Please retype only the lines below that run from the one containing "finish s (.skp" through the last line, both included, without altering a word.

§ Data for this exercise
++++++

-- ==== Sys2Proof/Machine/Keys.lean ====
section
/-! DEFINITION. The key instructions: decoded, and raising Unimplemented (spec 45_unimplemented.md). The word's x is unused but for the record. -/

namespace Sys2Proof.Machine

/-- SKP Vx (R280). -/
def execSkp (x : Reg) (s : State) : Result :=
  finish s (.skp x) (.error (.unimplemented .skp (encode (.skp x))))

/-- SKNP Vx (R281). -/
def execSknp (x : Reg) (s : State) : Result :=
  finish s (.sknp x) (.error (.unimplemented .sknp (encode (.sknp x))))

/-- LDK Vx: faults at once, never waits (R282). -/
def execLdk (x : Reg) (s : State) : Result :=
  finish s (.ldk x) (.error (.unimplemented .ldk (encode (.ldk x))))

end Sys2Proof.Machine
end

++++++

§ Response to the task
  finish s (.skp x) (.error (.unimplemented .skp (encode (.skp x))))

/-- SKNP Vx (R281). -/
def execSknp (x : Reg) (s : State) : Result :=
  finish s (.sknp x) (.error (.unimplemented .sknp (encode (.sknp x))))

/-- LDK Vx: faults at once, never waits (R282). -/
def execLdk (x : Reg) (s : State) : Result :=
  finish s (.ldk x) (.error (.unimplemented .ldk (encode (.ldk x))))

end Sys2Proof.Machine
end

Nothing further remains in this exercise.